Further research supports that lower meat consumption could yield a global win-win-win scenario by mitigating climate pollution, preserving biodiversity, and enhancing human health.
As the ramifications of climate change escalate, the pressing challenge, according to University of Texas professor Raj Patel, is how to channel resources into more resilient and diverse agroecological systems, which currently receive far less funding than industrial agriculture, rather than perpetuating factory farming under the guise of addressing world hunger.
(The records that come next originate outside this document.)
-- ==== Sys2Proof/Laws/KeepPower.lean ====
section
/-! SUPPORT. What each operation of Machine/Power.lean changes, and that it keeps what every operation keeps. -/

-- One proof at a time: the package as one text then takes less memory.
set_option Elab.async false

namespace Sys2Proof.Machine

open Sys2Proof

theorem State.setPs_good : ∀ s a1 a2, Good 2097152 s (State.setPs s a1 a2) := by
  intro s a1 a2
  unfold State.setPs
  repeat' first
    | with_reducible exact Good.refl
    | with_reducible assumption
    | exact rfl
    | (with_reducible apply Good.upd_ps)

theorem State.setPsState_good : ∀ s a1 a2, Good 1 s (State.setPsState s a1 a2) := by
  intro s a1 a2
  unfold State.setPsState
  repeat' first
    | with_reducible exact Good.refl
    | with_reducible assumption
    | (with_reducible apply Good.step (State.wr_good ..))
    | exact rfl

theorem State.showFaults_good : ∀ s, Good 1 s (State.showFaults s) := by
  intro s
  unfold State.showFaults
  repeat' first
    | with_reducible exact Good.refl
    | with_reducible assumption
    | (with_reducible apply Good.step (State.wr_good ..))
    | exact rfl

theorem State.gatesLow_good : ∀ s a1, Good 2097153 s (State.gatesLow s a1) := by
  intro s a1
  unfold State.gatesLow
  repeat' first
    | with_reducible exact Good.refl
    | with_reducible assumption
    | (extract_lets +onlyGivenNames x; clear_value x)
    | (with_reducible apply Good.step (State.setPs_good ..))
    | (with_reducible apply Good.step (State.wr_good ..))
    | exact rfl

theorem State.psEvent_good : ∀ s a1 a2, Good 9667870721 s (State.psEvent s a1 a2) := by
  intro s a1 a2
  unfold State.psEvent
  repeat' first
    | with_reducible exact Good.refl
    | with_reducible assumption
    | (with_reducible apply Good.step (State.evPower_good ..))
    | (with_reducible apply Good.step (State.tallyLog_good ..))
    | (with_reducible refine Good.when (fun y hy => ?_) ?_)
    | exact rfl

theorem State.lineResult_good : ∀ s a1 a2, Good 1 s (State.lineResult s a1 a2) := by
  intro s a1 a2
  unfold State.lineResult
  repeat' first
    | with_reducible exact Good.refl
    | with_reducible assumption
    | (with_reducible apply Good.step (State.wr_good ..))
    | exact rfl

theorem State.lineEnd_good : ∀ s a1 a2, Good 6291457 s (State.lineEnd s a1 a2) := by
  intro s a1 a2
  unfold State.lineEnd
  repeat' first
    | with_reducible exact Good.refl
    | with_reducible assumption
    | (extract_lets +onlyGivenNames x; (have ht : type_of% x = State := rfl); clear ht; refine Good.cut (x := x) ?_ ?_; (on_goal 1 => (unfold x; clear x)); (on_goal 2 => intro hx; clear_value x))
    | (extract_lets +onlyGivenNames x; clear_value x)
    | with_reducible apply Good.ite
    | (with_reducible apply Good.step (State.lineResult_good ..))
    | (with_reducible apply Good.step (State.setPs_good ..))
    | (with_reducible apply Good.step (State.tallyLog_good ..))
    | exact rfl
    | (with_reducible apply Good.upd_tly)

theorem State.lineAbort_good : ∀ s a1, Good 6291457 s (State.lineAbort s a1) := by
  intro s a1
  unfold State.lineAbort
  repeat' first
    | with_reducible exact Good.refl
    | with_reducible assumption
    | with_reducible apply Good.ite
    | (with_reducible apply Good.step (State.bump_good ..))
    | (with_reducible apply Good.step (State.lineEnd_good ..))
    | exact rfl
    | split

theorem State.freqSearchIn_good : ∀ a0 s a2, Good 2049 s (State.freqSearchIn a0 s a2) := by
  intro a0 s a2
  unfold State.freqSearchIn
  repeat' first
    | (with_reducible apply Good.step (hg ..))
    | with_reducible exact Good.refl
    | with_reducible assumption
    | (extract_lets +onlyGivenNames x; (have ht : type_of% x = State := rfl); clear ht; refine Good.cut (x := x) ?_ ?_; (on_goal 1 => (unfold x; clear x)); (on_goal 2 => intro hx; clear_value x))
    | (extract_lets +onlyGivenNames x; with_reducible refine Good.cutH (x := x) ?_ ?_; (on_goal 1 => (intro z c; unfold x; clear x; beta_reduce)); (on_goal 2 => intro hg; clear_value x))
    | with_reducible apply Good.ite
    | (with_reducible apply Good.step (State.bump_good ..))
    | (with_reducible apply Good.step (State.flag_good ..))
    | (with_reducible apply Good.step (State.later_good ..))
    | (with_reducible apply Good.step (State.showFaults_good ..))
    | exact rfl
    | split

theorem State.freqSearch_good : ∀ s a1, Good 2049 s (State.freqSearch s a1) := by
  intro s a1
  unfold State.freqSearch
  repeat' first
    | with_reducible exact Good.refl
    | with_reducible assumption
    | (with_reducible apply Good.step (State.freqSearchIn_good ..))
    | exact rfl

theorem State.psIdle_good : ∀ s a1, Good 2097153 s (State.psIdle s a1) := by
  intro s a1
  unfold State.psIdle
  repeat' first
    | with_reducible exact Good.refl
    | with_reducible assumption
    | (extract_lets +onlyGivenNames x; clear_value x)
    | with_reducible apply Good.ite
    | (with_reducible apply Good.step (State.setPs_good ..))
    | (with_reducible apply Good.step (State.setPsState_good ..))
    | exact rfl

theorem State.psStart_good : ∀ s a1 a2 a3, Good 6291457 s (State.psStart s a1 a2 a3) := by
  intro s a1 a2 a3
  unfold State.psStart
  repeat' first
    | with_reducible exact Good.refl
    | with_reducible assumption
    | (extract_lets +onlyGivenNames x; (have ht : type_of% x = State := rfl); clear ht; refine Good.cut (x := x) ?_ ?_; (on_goal 1 => (unfold x; clear x)); (on_goal 2 => intro hx; clear_value x))
    | (extract_lets +onlyGivenNames x; clear_value x)
    | with_reducible apply Good.ite
    | (with_reducible apply Good.step (State.lineAbort_good ..))
    | (with_reducible apply Good.step (State.psIdle_good ..))
    | (with_reducible apply Good.step (State.setPs_good ..))
    | (with_reducible apply Good.step (State.setPsState_good ..))
    | (with_reducible apply Good.step (State.wr_good ..))
    | exact rfl

theorem State.psStartOwn_good : ∀ s a1, Good 6291457 s (State.psStartOwn s a1) := by
  intro s a1
  unfold State.psStartOwn
  repeat' first
    | with_reducible exact Good.refl
    | with_reducible assumption
    | (extract_lets +onlyGivenNames x; clear_value x)
    | with_reducible apply Good.ite
    | (with_reducible apply Good.step (State.psStart_good ..))
    | (with_reducible apply Good.step (State.setPs_good ..))
    | exact rfl

theorem State.psStop_good : ∀ s a1 a2, Good 6291457 s (State.psStop s a1 a2) := by
  intro s a1 a2
  unfold State.psStop
  repeat' first
    | with_reducible exact Good.refl
    | with_reducible assumption
    | (extract_lets +onlyGivenNames x; (have ht : type_of% x = State := rfl); clear ht; refine Good.cut (x := x) ?_ ?_; (on_goal 1 => (unfold x; clear x)); (on_goal 2 => intro hx; clear_value x))
    | (extract_lets +onlyGivenNames x; clear_value x)
    | with_reducible apply Good.ite
    | (with_reducible apply Good.step (State.lineAbort_good ..))
    | (with_reducible apply Good.step (State.psIdle_good ..))
    | (with_reducible apply Good.step (State.setPs_good ..))
    | (with_reducible apply Good.step (State.setPsState_good ..))
    | exact rfl

theorem State.fallbackStart_good : ∀ s a1, Good 6291457 s (State.fallbackStart s a1) := by
  intro s a1
  unfold State.fallbackStart
  repeat' first
    | with_reducible exact Good.refl
    | with_reducible assumption
    | (extract_lets +onlyGivenNames x; (have ht : type_of% x = State := rfl); clear ht; refine Good.cut (x := x) ?_ ?_; (on_goal 1 => (unfold x; clear x)); (on_goal 2 => intro hx; clear_value x))
    | (extract_lets +onlyGivenNames x; clear_value x)
    | with_reducible apply Good.ite
    | (with_reducible apply Good.step (State.flag_good ..))
    | (with_reducible apply Good.step (State.psStart_good ..))
    | (with_reducible apply Good.step (State.setPs_good ..))
    | exact rfl

theorem State.fallbackStop_good : ∀ s a1, Good 6291457 s (State.fallbackStop s a1) := by
  intro s a1
  unfold State.fallbackStop
  repeat' first
    | with_reducible exact Good.refl
    | with_reducible assumption
    | (extract_lets +onlyGivenNames x; (have ht : type_of% x = State := rfl); clear ht; refine Good.cut (x := x) ?_ ?_; (on_goal 1 => (unfold x; clear x)); (on_goal 2 => intro hx; clear_value x))
    | (extract_lets +onlyGivenNames x; clear_value x)
    | with_reducible apply Good.ite
    | (with_reducible apply Good.foldl)
    | (with_reducible apply Good.foldl_snd)
    | (with_reducible apply Good.foldl_fst)
    | (intro x b h; try beta_reduce)
    | (with_reducible apply Good.step (State.psStop_good ..))
    | (with_reducible apply Good.step (State.setPs_good ..))
    | (with_reducible apply Good.step (State.wr_good ..))
    | exact rfl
Big Ag Is Progress and Development
Often coupled with: economic development, Sustainable Development Goals (SDGs)
The Brazilian agribusiness sector presents a narrative that resonates on cultural platforms, as evidenced by “agronejo”—a fusion of country music with hints of hip-hop and electronic pop—portray agriculture as synonymous with wealth and success. This genre exemplifies a cultural public relations campaign where agribusiness leverages media, including dedicated TV channels and educational materials, to cultivate empathy for producers, particularly among younger audiences.
As COP30 approaches, JBS has taken a proactive role in sponsoring climate conference discussions across prominent Brazilian newspapers, such as Valor Economica and El Estadao, portraying agribusiness as a modernizing force within the global South. For example, JBS’ recent expansion into Nigeria claimed it would create jobs and enhance food security, although local experts dispute this assertion.
Conversely, small producers in the global South are often portrayed as primitive and less productive compared to the industrial operations that claim lower emissions per kilogram of output.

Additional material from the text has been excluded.